## Aim of the task
What you produce should match the records exactly, line for line.
·····
-- ==== Sys2Proof/Laws/Answers.lean ====
section
/-! SUPPORT. What the four forms of a command's answer come to: on an element that exists, on one that does not, while the core
works, and for a whole software write of a register that answers. -/
namespace Sys2Proof.Machine

/-- A command of an element that exists acts at its moment. -/
theorem always_yes {ok : Bool} (h : ok = true) (s : State) (t : Nat) (f : State → State) :
    always ok s t f = .next (settled (f (advance s t))) := by
  subst h; rfl
/-- A command of an element that does not exist changes the moment alone. -/
theorem always_no {ok : Bool} (h : ok = false) (s : State) (t : Nat) (f : State → State) :
    always ok s t f = .next (advance s t) := by
  subst h; rfl
/-- An event while the core works. -/
theorem event_yes {ok : Bool} (h : ok = true) {s : State} (c : coreUp s = true) (t : Nat) (f : State → State) :
    event ok s t f = .next (settled (f (advance s t))) := by
  subst h; exact always_yes (by simp [c]) s t f
/-- An event while the core does not work changes the moment alone. -/
theorem event_idle (ok : Bool) {s : State} (c : coreUp s = false) (t : Nat) (f : State → State) :
    event ok s t f = .next (advance s t) := always_no (by simp [c]) s t f
/-- A command that nothing goes before takes its turn. -/
theorem yielding_acts {s : State} {i : Instr} (h : mustYield s i = false) : yielding s i = yieldAct s i := by
  simp [yielding, h]
/-- One that something goes before waits behind it. -/
theorem yielding_waits {s : State} {i : Instr} (h : mustYield s i = true) : yielding s i = { s with yields := s.yields ++ [i] } := by
  simp [yielding, h]

/-! ## Register writes of software -/

theorem domainOf_pageOf (a : Nat) : domainOf (pageOf a) = domainOf a := by unfold domainOf pageOf; omega
theorem blockOf_pageOf (a : Nat) : blockOf (pageOf a) = blockOf a := by unfold blockOf pageOf; omega
/-- Where a page answers, its slots do. -/
theorem bootReach_of_page {s : State} {a p : Nat} (h : pageOf a = p) (k : bootReach s p = true) : bootReach s a = true := by
  subst h
  have e : (pageOf a / 4 * 4 == pwrPage + 0x40) = false := by
    rw [beq_eq_false_iff_ne]; unfold pageOf pwrPage; omega
  have e' : pageOf (pageOf a) = pageOf a := by unfold pageOf; omega
  simp only [bootReach, domainOf_pageOf, blockOf_pageOf, e, e', Bool.false_or] at k ⊢
  split_ifs at k ⊢ <;> simp_all [or_assoc]
/-- The page and the slot of an address of a page. -/
theorem pageOf_add {p k : Nat} (h : p % 0x1000 = 0) (k1 : k < 0x1000) : pageOf (p + k) = p := by unfold pageOf; omega
theorem slotOf_add {p k : Nat} (h : p % 0x1000 = 0) (k1 : k < 0x1000) : slotOf (p + k) = k / 4 * 4 := by unfold slotOf; omega
theorem pf0Reaches_of_page {s : State} {req a p : Nat} (e : pageOf a = p) (h : pf0Reaches s req p) : pf0Reaches s req a :=
  ⟨h.1, h.2.1, bootReach_of_page e h.2.2⟩
/-- A register that a present page answers at. -/
theorem answers_of {s : State} {a : Nat} (h1 : a % 4 = 0) (h : bootReach s a = true) (k : (fieldsAt s.fuses a).isEmpty = false) :
    answers s a = true := by
  have e : a / 4 * 4 = a := by omega
  simp [answers, e, h, k]
/-- A whole PF0 write of a register that answers: what a command that ran on the page has left shows first. -/
theorem writeReg_pf0 {s : State} {t req a v : Nat} (h0 : a % 4 = 0) (h : pf0Reaches (advance s t) req a)
    (k : (fieldsAt s.fuses a).isEmpty = false) (p : waitsParked (advance s t) a (v % 2 ^ 24) = false) :
    writeReg (advance s t) req a v true = dispatchWrite (atPage s t (pageOf a)) req a (v % 2 ^ 24) := by
  have e : a / 4 * 4 = a := by omega
  simp only [writeReg, writeNow, atPage, e, h.1, h.2.1, h.2.2, h0, p, advance_fuses, k, beq_self_eq_true, Bool.not_true,
    Bool.true_and, Bool.or_false, Bool.false_eq_true, if_false, false_and, Nat.zero_ne_one]
/-- Every page that exists has PAGE_CTRL. -/
theorem fieldsAt_pageCtrl {f : Fuses} {a p : Nat} (h : pageOf a = p) (h2 : slotOf a = 8) (k : kindOf f p ≠ 0) : (fieldsAt f a).isEmpty = false := by
  unfold fieldsAt
  simp only [h, h2, k, if_false]
  simp only [show (8:Nat) < 0x40 from by decide, if_true]
  have m : (fr 0x8 0 0 .wt .l 0 "PAGE_CTRL.RUN") ∈ headerFields.filter (fun g => fieldAt g 8) := by decide
  rw [List.isEmpty_eq_false_iff_exists_mem]
  exact ⟨_, List.mem_filter.2 ⟨m, by rfl⟩⟩
/-- A software command on a register that answers is the dispatched write. -/
theorem software_writes {s : State} {t req a v : Nat} {ok : Bool} (h0 : ok = true) (h1 : a % 4 = 0)
    (h : pf0Reaches (advance s t) req a) (g : answers s a = true) (k : (fieldsAt s.fuses a).isEmpty = false)
    (p : waitsParked (advance s t) a (v % 2 ^ 24) = false) :
    software ok s t req a v = .next (settled (dispatchWrite (atPage s t (pageOf a)) req a (v % 2 ^ 24))) := by
  subst h0; rw [software, always_yes (by simp [g]), writeReg_pf0 h1 h k p]

end Sys2Proof.Machine
end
·····
## Expected output
-- ==== Sys2Proof/Laws/Answers.lean ====
section
/-! SUPPORT. What the four forms of a command's answer come to: on an element that exists, on one that does not, while the core
works, and for a whole software write of a register that answers. -/
namespace Sys2Proof.Machine

/-- A command of an element that exists acts at its moment. -/
theorem always_yes {ok : Bool} (h : ok = true) (s : State) (t : Nat) (f : State → State) :
    always ok s t f = .next (settled (f (advance s t))) := by
  subst h; rfl
/-- A command of an element that does not exist changes the moment alone. -/
theorem always_no {ok : Bool} (h : ok = false) (s : State) (t : Nat) (f : State → State) :
    always ok s t f = .next (advance s t) := by
  subst h; rfl
/-- An event while the core works. -/
theorem event_yes {ok : Bool} (h : ok = true) {s : State} (c : coreUp s = true) (t : Nat) (f : State → State) :
    event ok s t f = .next (settled (f (advance s t))) := by
  subst h; exact always_yes (by simp [c]) s t f
/-- An event while the core does not work changes the moment alone. -/
theorem event_idle (ok : Bool) {s : State} (c : coreUp s = false) (t : Nat) (f : State → State) :
    event ok s t f = .next (advance s t) := always_no (by simp [c]) s t f
/-- A command that nothing goes before takes its turn. -/
theorem yielding_acts {s : State} {i : Instr} (h : mustYield s i = false) : yielding s i = yieldAct s i := by
  simp [yielding, h]
/-- One that something goes before waits behind it. -/
theorem yielding_waits {s : State} {i : Instr} (h : mustYield s i = true) : yielding s i = { s with yields := s.yields ++ [i] } := by
  simp [yielding, h]

/-! ## Register writes of software -/

theorem domainOf_pageOf (a : Nat) : domainOf (pageOf a) = domainOf a := by unfold domainOf pageOf; omega
theorem blockOf_pageOf (a : Nat) : blockOf (pageOf a) = blockOf a := by unfold blockOf pageOf; omega
/-- Where a page answers, its slots do. -/
theorem bootReach_of_page {s : State} {a p : Nat} (h : pageOf a = p) (k : bootReach s p = true) : bootReach s a = true := by
  subst h
  have e : (pageOf a / 4 * 4 == pwrPage + 0x40) = false := by
    rw [beq_eq_false_iff_ne]; unfold pageOf pwrPage; omega
  have e' : pageOf (pageOf a) = pageOf a := by unfold pageOf; omega
  simp only [bootReach, domainOf_pageOf, blockOf_pageOf, e, e', Bool.false_or] at k ⊢
  split_ifs at k ⊢ <;> simp_all [or_assoc]
/-- The page and the slot of an address of a page. -/
theorem pageOf_add {p k : Nat} (h : p % 0x1000 = 0) (k1 : k < 0x1000) : pageOf (p + k) = p := by unfold pageOf; omega
theorem slotOf_add {p k : Nat} (h : p % 0x1000 = 0) (k1 : k < 0x1000) : slotOf (p + k) = k / 4 * 4 := by unfold slotOf; omega
theorem pf0Reaches_of_page {s : State} {req a p : Nat} (e : pageOf a = p) (h : pf0Reaches s req p) : pf0Reaches s req a :=
  ⟨h.1, h.2.1, bootReach_of_page e h.2.2⟩
/-- A register that a present page answers at. -/
theorem answers_of {s : State} {a : Nat} (h1 : a % 4 = 0) (h : bootReach s a = true) (k : (fieldsAt s.fuses a).isEmpty = false) :
    answers s a = true := by
  have e : a / 4 * 4 = a := by omega
  simp [answers, e, h, k]
/-- A whole PF0 write of a register that answers: what a command that ran on the page has left shows first. -/
theorem writeReg_pf0 {s : State} {t req a v : Nat} (h0 : a % 4 = 0) (h : pf0Reaches (advance s t) req a)
    (k : (fieldsAt s.fuses a).isEmpty = false) (p : waitsParked (advance s t) a (v % 2 ^ 24) = false) :
    writeReg (advance s t) req a v true = dispatchWrite (atPage s t (pageOf a)) req a (v % 2 ^ 24) := by
  have e : a / 4 * 4 = a := by omega
  simp only [writeReg, writeNow, atPage, e, h.1, h.2.1, h.2.2, h0, p, advance_fuses, k, beq_self_eq_true, Bool.not_true,
    Bool.true_and, Bool.or_false, Bool.false_eq_true, if_false, false_and, Nat.zero_ne_one]
/-- Every page that exists has PAGE_CTRL. -/
theorem fieldsAt_pageCtrl {f : Fuses} {a p : Nat} (h : pageOf a = p) (h2 : slotOf a = 8) (k : kindOf f p ≠ 0) : (fieldsAt f a).isEmpty = false := by
  unfold fieldsAt
  simp only [h, h2, k, if_false]
  simp only [show (8:Nat) < 0x40 from by decide, if_true]
  have m : (fr 0x8 0 0 .wt .l 0 "PAGE_CTRL.RUN") ∈ headerFields.filter (fun g => fieldAt g 8) := by decide
  rw [List.isEmpty_eq_false_iff_exists_mem]
  exact ⟨_, List.mem_filter.2 ⟨m, by rfl⟩⟩
/-- A software command on a register that answers is the dispatched write. -/
theorem software_writes {s : State} {t req a v : Nat} {ok : Bool} (h0 : ok = true) (h1 : a % 4 = 0)
    (h : pf0Reaches (advance s t) req a) (g : answers s a = true) (k : (fieldsAt s.fuses a).isEmpty = false)
    (p : waitsParked (advance s t) a (v % 2 ^ 24) = false) :
    software ok s t req a v = .next (settled (dispatchWrite (atPage s t (pageOf a)) req a (v % 2 ^ 24))) := by
  subst h0; rw [software, always_yes (by simp [g]), writeReg_pf0 h1 h k p]

end Sys2Proof.Machine
end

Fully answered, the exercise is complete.